- Location: Varna, Bulgaria
- Start date: 27 September 1969
- End date: 29 September 1969

= 1969 World Rhythmic Gymnastics Championships =

Sports competition

The IV World Rhythmic Gymnastics Championships were held in Varna, Bulgaria from the 27 to 29 September 1969. They were also known as the World's Gymnastique Moderne Championships.

Both the individual and group competitions were won by Bulgarians, with Maria Gigova taking the individual title above a three-way tie for second between fellow Bulgarian Neshka Robeva and Soviet gymnasts Liubov Sereda and Galima Shugurova. It was the second World Championships where groups competed, and the Bulgarian group beat the Soviet group with a higher difficulty.

== Background ==
At this point in time, the rules and interpretation of rhythmic gymnastics were still in flux; the first Code of Points would not be published until the following year. Mildred Prchal of the United States, who attended as a delegate, reported observing two distinct styles, one more rhythmic and practiced by gymnasts from countries such as Sweden, Denmark, and Switzerland, and one more balletic, seen in gymnasts from countries such as Russia, Bulgaria, and Cuba.

During a judges' session, the possibility of allowing music with more than one instrument, or alternating between, was discussed, but ultimate Berthe Villancher, the chair of rhythmic gymnastics at the International Gymnastics Federation, decided that only one instrument could be used for the entire performance.

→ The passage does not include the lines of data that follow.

/-! ### Witnesses: the hypotheses of each statement can be met -/

theorem wit_DecodeEncodeRoundTrip : decode 0xF04 = .legal (.gen 15) ∧ decode 1 = .legal .hmac := by decide
theorem wit_IllegalWordsAreRejected : decode 0 = .illegal .reservedOpcode ∧ decode 0x10 = .illegal .reservedBits
    ∧ decode 0x101 = .illegal .digitsNotZero ∧ State.reset.busy = false := by decide
theorem wit_WrapperPassesAlignedWords : ∃ x, ∀ t, wrapperAt 0 x ≠ .present t :=
  ⟨⟨2, 4, none⟩, fun t h => by have h' : BusAnswer.refuse .misaligned = .present t := h; cases h'⟩
theorem wit_StepRunsDecodedCommand :
    (State.reset.withFetchWord 32 0x604).pending = .host (.regWrite cmdIndex 0x604) :: []
      ∧ decode 0x604 = .legal (.gen 6) := by decide
theorem wit_StepOfOtherActions :
    (State.reset.withPending [rd .status]).pending = .host (.regRead 0x02) :: []
      ∧ (State.reset.withPending [wr .keyLen 1]).pending = .host (.regWrite 0x03 1) :: []
      ∧ (State.reset.withPending [.engine]).pending = .engine :: []
      ∧ (State.reset.withPending [.reset]).pending = .reset :: [] ∧ State.reset.pending = [] := by decide
theorem wit_RegReadMap_busy : (inProgress 1 0 (rfc 0)).Inv ∧ (inProgress 1 0 (rfc 0)).busy = true
    ∧ (inProgress 3 1 (rfc 0)).curOp = 3 := by
  refine ⟨⟨⟨?_, ?_, ?_, ?_, ?_, ?_, ?_⟩, ⟨?_, ?_, ?_, ?_⟩⟩, ?_, ?_⟩ <;> decide
theorem wit_RegReadMap : regRead 0x01 State.reset = 0 ∧ regRead 0x0A State.reset = 0 ∧ regRead 0x0B State.reset = 0
    ∧ regRead 0x15 State.reset = 0 ∧ regRead 0x14 (digested digestH1) = 0x7A2D33AB ∧ regRead 0x3F (rfc 0) = 0 := by decide
theorem wit_IdleWriteStoresOperand : State.reset.busy = false ∧ decode 1 = .legal .hmac
    ∧ decode 0 = .illegal .reservedOpcode
    ∧ nextWith (regWrite 0x1F 1 State.reset) (· = State.reset) = true
    ∧ nextWith (regWrite 0x06 1 State.reset) (· = State.reset) = true
    ∧ nextWith (regWrite 0x20 1 State.reset) (fun t => t.key[0] = 1) = true := by decide
theorem wit_BusyWritesAreLost : (inProgress 1 0 (rfc 0)).busy = true := by decide
theorem wit_ReservedAndWrongDirection : (0x101 : Word).extractLsb' 0 8 = (0x001 : Word).extractLsb' 0 8
    ∧ nextWith (regWrite 0x14 1 (digested digestH1)) (· = digested digestH1) = true
    ∧ regRead 0x1F (digested digestH1) = 0 ∧ regRead 0x20 (rfc 0) = 0 := by decide
theorem wit_HmacCompletes : (rfc 0).busy = false ∧ (rfc 0).keyLen ≠ 0 ∧ (rfc 0).keyLen.toNat ≤ 128
    ∧ ({ rfc 0 with keyLen := 128 } : State).keyLen.toNat ≤ 128 := by decide
theorem wit_DtCompletes : (digested digestH1).busy = false ∧ (digested digestH1).dv = true := by decide
theorem wit_FmtCompletes : (truncated 5).busy = false ∧ (truncated 5).tv = true ∧ (truncated 5).dv = true
    ∧ (15 : BitVec 4) ≠ 0 := by decide
theorem wit_GenCompletes : (rfc 0).busy = false ∧ (rfc 0).keyLen ≠ 0 ∧ (rfc 0).keyLen.toNat ≤ 128
    ∧ (1 : BitVec 4) ≠ 0 := by decide
theorem wit_ZeroCompletes : (rfc 0).busy = false := by decide
theorem wit_KeyErrorsReject : State.reset.busy = false ∧ State.reset.keyLen = 0
    ∧ 129 ≤ ({ State.reset with keyLen := 129 } : State).keyLen.toNat := by decide
theorem wit_SequenceErrorsReject : State.reset.busy = false ∧ State.reset.dv = false ∧ State.reset.tv = false := by decide
theorem wit_DigitsErrorRejects : (truncated 5).busy = false ∧ (truncated 5).tv = true ∧ (rfc 0).busy = false
    ∧ (rfc 0).keyLen ≠ 0 ∧ (rfc 0).keyLen.toNat ≤ 128 := by decide
theorem wit_LowestErrorCodeWins : State.reset.busy = false ∧ causeApplies 0x604 State.reset .keyEmpty
    ∧ causeApplies 0x004 State.reset .digits ∧ causeApplies 0x002 State.reset .seq :=
  ⟨rfl, ⟨.inr ⟨6, by decide⟩, rfl⟩, .inr (by decide), .inl ⟨by decide, rfl⟩⟩
theorem wit_RejectionIsPrecise : State.reset.busy = false ∧ decode 0x101 = .illegal .digitsNotZero
    ∧ decode 1 = .legal .hmac ∧ check .hmac State.reset = some .keyEmpty ∧ decode 2 = .legal .dt
    ∧ check .dt State.reset = some .seq ∧ decode 4 = .legal (.gen 0) ∧ check (.gen 0) (rfc 0) = some .digits := by decide
theorem wit_ErrorStandsUntilNextCommand :
    nextWith (perform (rd .status) { State.reset with err := true, errCode := 2 }) (fun t => t.errCode = 2) = true
      ∧ rd .status ≠ .reset
      ∧ nextWith (perform (cmd .dt) { State.reset with err := true, errCode := 2 }) (fun t => t.errCode = 4) = true
      ∧ decode 2 = .legal .dt ∧ check .dt { State.reset with err := true, errCode := 2 } = some .seq
      ∧ nextWith (perform (wr .cmd 6) { State.reset with err := true, errCode := 2 }) (fun t => t.errCode = 1) = true
      ∧ decode 6 = .illegal .reservedOpcode
      ∧ nextWith (perform (cmd .zero) { State.reset with err := true, errCode := 2 }) (fun t => ¬t.err ∧ t.busy) = true
      ∧ decode 5 = .legal .zero ∧ check .zero { State.reset with err := true, errCode := 2 } = none
      ∧ nextWith (perform .reset { State.reset with err := true, errCode := 2 }) (fun t => t.errCode = 0) = true := by decide
theorem wit_FirstCommandAfterReset : decode 6 = .illegal .reservedOpcode := by decide
theorem wit_CommandWriteFrame : nextWith (exec .hmac (rfc 0)) (fun t => t.busy) = true
    ∧ nextWith (exec .dt (digested digestH1)) (fun t => t.busy) = true
    ∧ nextWith (exec (.fmt 1) (truncated 5)) (fun t => t.busy) = true ∧ (inProgress 1 0 (rfc 0)).busy = true := by decide
theorem wit_CompletionFrame : (inProgress 1 0 (rfc 0)).busy = true ∧ (inProgress 1 0 (rfc 0)).curOp = 1
    ∧ (inProgress 2 0 (rfc 0)).curOp = 2 ∧ (inProgress 3 1 (rfc 0)).curOp = 3 ∧ (inProgress 5 0 (rfc 0)).curOp = 5 := by
  decide
theorem wit_OnlyTheseActionsChangeState :
    nextWith (step (State.reset.withPending [wr .keyLen 9])) (fun t => t.keyLen ≠ State.reset.keyLen) = true
      ∧ nextWith (step ((digested digestH1).withPending [cmd .zero])) (fun t => t.dv ≠ true ∧ t.busy) = true := by decide
theorem wit_KeyIsUnreadable : nextWith (step ((rfc 0).withPending [rd (.key 0)])) (fun t => t.replies = [0]) = true
    ∧ (rfc 0).busy = false := by decide
theorem wit_KeyBytesInUse : (rfc 0).keyLen.toNat ≤ 128 ∧ 19 < (rfc 0).keyLen.toNat
    ∧ ({ rfc 0 with keyLen := 128 } : State).keyLen.toNat ≤ 128 ∧ (inProgress 1 0 (rfc 0)).curOp ≠ 5
    ∧ keyBytes { rfc 0 with key := (rfc 0).key.set 5 0xFFFFFFFF } = keyBytes (rfc 0) := by decide +kernel
theorem wit_PaddingLength : (List.replicate 72 (0 : Byte)).length = 72 ∧ (List.replicate 119 (0 : Byte)).length = 119
    ∧ (List.replicate 120 (0 : Byte)).length = 120 := by decide
theorem wit_KeyBlockAndTrailingZeros : ([1] : List Byte).length + 63 ≤ 64
    ∧ 64 < (List.replicate 65 (0 : Byte)).length := by decide
theorem wit_HmacConstruction : (bytesBE 1 8).length = 8 := by decide
theorem wit_CompressionCount : (bytesBE 1 8).length = 8 ∧ (List.replicate 119 (0 : Byte)).length = 119
    ∧ (List.replicate 120 (0 : Byte)).length = 120 := by decide
theorem wit_DigestRegistersHoldHash : (bytesBE 1 20).length = 20
    ∧ (digested (digestWords (bytesBE 1 20))).digest = digestWords (bytesBE 1 20) := by decide
theorem wit_TruncationIsMaskedBigEndian : (bytesBE 1 20).length = 20 := by decide
theorem wit_TruncationDependsOnFiveBytes :
    byteAt (bytesBE 0x51 20) 19 &&& 0x0F = byteAt (bytesBE 0x61 20) 19 &&& 0x0F
      ∧ byteAt (bytesBE 0x51 20) 1 = byteAt (bytesBE 0x61 20) 1 ∧ byteAt (bytesBE 0x51 20) 4 = byteAt (bytesBE 0x61 20) 4 := by
  decide
theorem wit_ReductionFitsBin : 10 ≤ 10 ∧ binOf 0x7FFFFFFF 10 = 2147483647 := by decide
theorem wit_CharactersAreAllDigits : 999 < 10 ^ 3 ∧ charsOf 7 2 = [0x30, 0x37] := by decide
theorem wit_CodeBufferHoldsCharacters : (1 : BitVec 4) ≠ 0 ∧ (15 : BitVec 4) ≠ 0 ∧ (4 : BitVec 4).toNat ≤ 4 * 1 := by decide
theorem wit_ShorterCodeIsSuffix : 6 < 8 ∧ charsOf (binOf 1094287082 8) 8 = [0x39, 0x34, 0x32, 0x38, 0x37, 0x30, 0x38, 0x32] := by
  decide
theorem wit_GenDeliversTruncatedCode : (rfc 1).busy = false ∧ (rfc 1).keyLen ≠ 0 ∧ (rfc 1).keyLen.toNat ≤ 128
    ∧ (8 : BitVec 4) ≠ 0 := by decide
theorem wit_GenEqualsThreeCommands : (rfc 1).busy = false ∧ (rfc 1).keyLen ≠ 0 ∧ (rfc 1).keyLen.toNat ≤ 128
    ∧ (15 : BitVec 4) ≠ 0 := by decide
/-- Two states that hold different results and the same operands. -/
theorem wit_ResultsDependOnOperandsOnly :
    keyBytes (rfc 1) = keyBytes { rfc 1 with cv := true, bin := 5 } ∧ check .hmac (rfc 1) = none
      ∧ check (.gen 6) (rfc 1) = none ∧ nextWith (exec .hmac (rfc 1)) (fun t => t.busy) = true
      ∧ nextWith (exec .dt (digested digestH1)) (fun t => t.busy) = true
      ∧ nextWith (exec (.fmt 3) (truncated 9)) (fun t => t.busy) = true := by decide +kernel
theorem wit_ResetAbandonsCommand :
    nextWith (perform .engine (inProgress 5 0 (rfc 0))) (fun t => t.busy = false) = true
      ∧ nextWith (perform .reset (inProgress 5 0 (rfc 0))) (fun t => t.busy = false) = true := by decide
/-- The invariant's states are not only idle ones: the acceptance of HMAC from reset with a key is one. -/
theorem wit_StepKeepsInvariant : (rfc 0).Rule35 ∧ (rfc 0).InProgress ∧ (inProgress 1 0 (rfc 0)).Rule35
    ∧ (inProgress 1 0 (rfc 0)).InProgress := by
  refine ⟨⟨?_, ?_, ?_, ?_, ?_, ?_, ?_⟩, ⟨?_, ?_, ?_, ?_⟩, ⟨?_, ?_, ?_, ?_, ?_, ?_, ?_⟩, ⟨?_, ?_, ?_, ?_⟩⟩ <;> decide
theorem wit_ReachableStatesMeetRule35 : (State.reset.withPending [wr .keyLen 9]).reachable := ⟨[wr .keyLen 9], 0, rfl⟩
theorem wit_BusyEngineCompletes : (inProgress 1 0 (rfc 0)).busy = true
    ∧ .reset ∉ ((inProgress 1 0 (rfc 0)).withPending [rd .status, wr .mfLo 7, .engine]).pending := by decide
theorem wit_ResultsOutliveOperandWrites :
    ((digested digestH1).withPending [wr .mfLo 2]).pending.head? = some (.host (.regWrite 0x05 2))
      ∧ (0x05 : BitVec 6) ≠ cmdIndex
      ∧ nextWith (step ((digested digestH1).withPending [wr .mfLo 2])) (fun t => t.mfLo = 2) = true := by decide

It was also stressed several times to coaches and judges that rhythmic gymnastics should not resemble ballet too closely.

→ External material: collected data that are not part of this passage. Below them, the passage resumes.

-- ==== Sys2Proof/Syntax.lean ====
section
/-! DEFINITION. The commands and configuration accesses of the block: one constructor of `Instr` per row of
spec/opcode_table.json (30_encoding.md R46, R47, R57). A command constructor carries the reserved bits of its word too,
because the block latches the word whole (`CUR <- w`, 42_transmit.md R91); R60 says they change nothing else. -/

namespace Sys2Proof

/-- The reserved bits of format M: bits 7:3 (listed as 3 and 7:4) and 63:16 (R46). -/
structure ReservedM where
  low  : BitVec 5
  high : BitVec 48
deriving DecidableEq, Repr

/-- The reserved bits of `JOG`: bits 7:3 and 31:24 (R46). -/
structure ReservedJ where
  low : BitVec 5
  mid : BitVec 8
deriving DecidableEq, Repr

/-- The reserved bits of `MOVEAT`: bits 7:3 and 31:16, the place of the flag being reserved there (R46, R86). -/
structure ReservedMoveAt where
  low : BitVec 5
  mid : BitVec 16
deriving DecidableEq, Repr

/-- The reserved bits of format B: bit 3, bits 31:16 and bits 63:61 (R46). -/
structure ReservedB where
  bit3 : BitVec 1
  mid  : BitVec 16
  top  : BitVec 3
deriving DecidableEq, Repr

/-- The instructions of the block. -/
inductive Instr where
  /-- `ACTIVATE id`, format M, `OP = 0` (R66). -/
  | activate (id : Byte) (rsv : ReservedM)
  /-- `DEACTIVATE id`, format M, `OP = 1` (R67). -/
  | deactivate (id : Byte) (rsv : ReservedM)
  /-- `LOADPARAMS id`, format M, `OP = 2` (R68). -/
  | loadparams (id : Byte) (rsv : ReservedM)
  /-- `JOG id, speed, flag`, format J, `OP = 3`; `speed` is a binary32 pattern (R84). -/
  | jog (id : Byte) (speed : Word32) (flag : Byte) (rsv : ReservedJ)
  /-- `STOP id`, format M, `OP = 4` (R85). -/
  | stop (id : Byte) (rsv : ReservedM)
  /-- `MOVEAT id, speed`, format J without flag, `OP = 5` (R86). -/
  | moveat (id : Byte) (speed : Word32) (rsv : ReservedMoveAt)
  /-- `BRIDGE ident, [data0, ...]`, format B, `OP = 6`; `len` is the number of payload bytes, an unsigned count (R56,
  R105). -/
  | bridge (ident : BitVec 29) (len : Nat) (data0 : Byte) (rsv : ReservedB)
  /-- The reserved encoding `OP = 7`; bits 63:3 are reserved (R58). -/
  | reserved7 (rsv : BitVec 61)
  /-- `CFGRD n`, a read access on the configuration port; `n` is any non-negative integer (R102). -/
  | cfgrd (n : Nat)
  /-- `CFGWR n, value`, a write access on the configuration port (R103). -/
  | cfgwr (n : Nat) (value : Word32)
deriving DecidableEq, Repr

end Sys2Proof
end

18 countries sent athletes, with North Korea, France, and Holland only sending individuals and North Korea and Japan both competing at their first World Championships. In addition to the nations competing, two countries sent delegates, the United States and Israel. This experience led to the development and promotion of rhythmic gymnastics in the United States, particularly by Prchal.

== Competition overview ==
Five events were performed. Groups only performed one compulsory (fixed) exercise with balls; several groups had to change their choreography after arriving at the competition, as they had misunderstood parts of the routine. Rules were also set at the competition regarding timing of group exercises that began with a solo performance or a subset of gymnasts performing, necessitating more changes to routines. Individual performed a compulsory ball exercise as well, along with optional routines in freehand (no apparatus), hoop, and rope.

This was the last World Championships where freehand routines were performed, due to a perception that they had become too theatrical and had too much emphasis on ballet.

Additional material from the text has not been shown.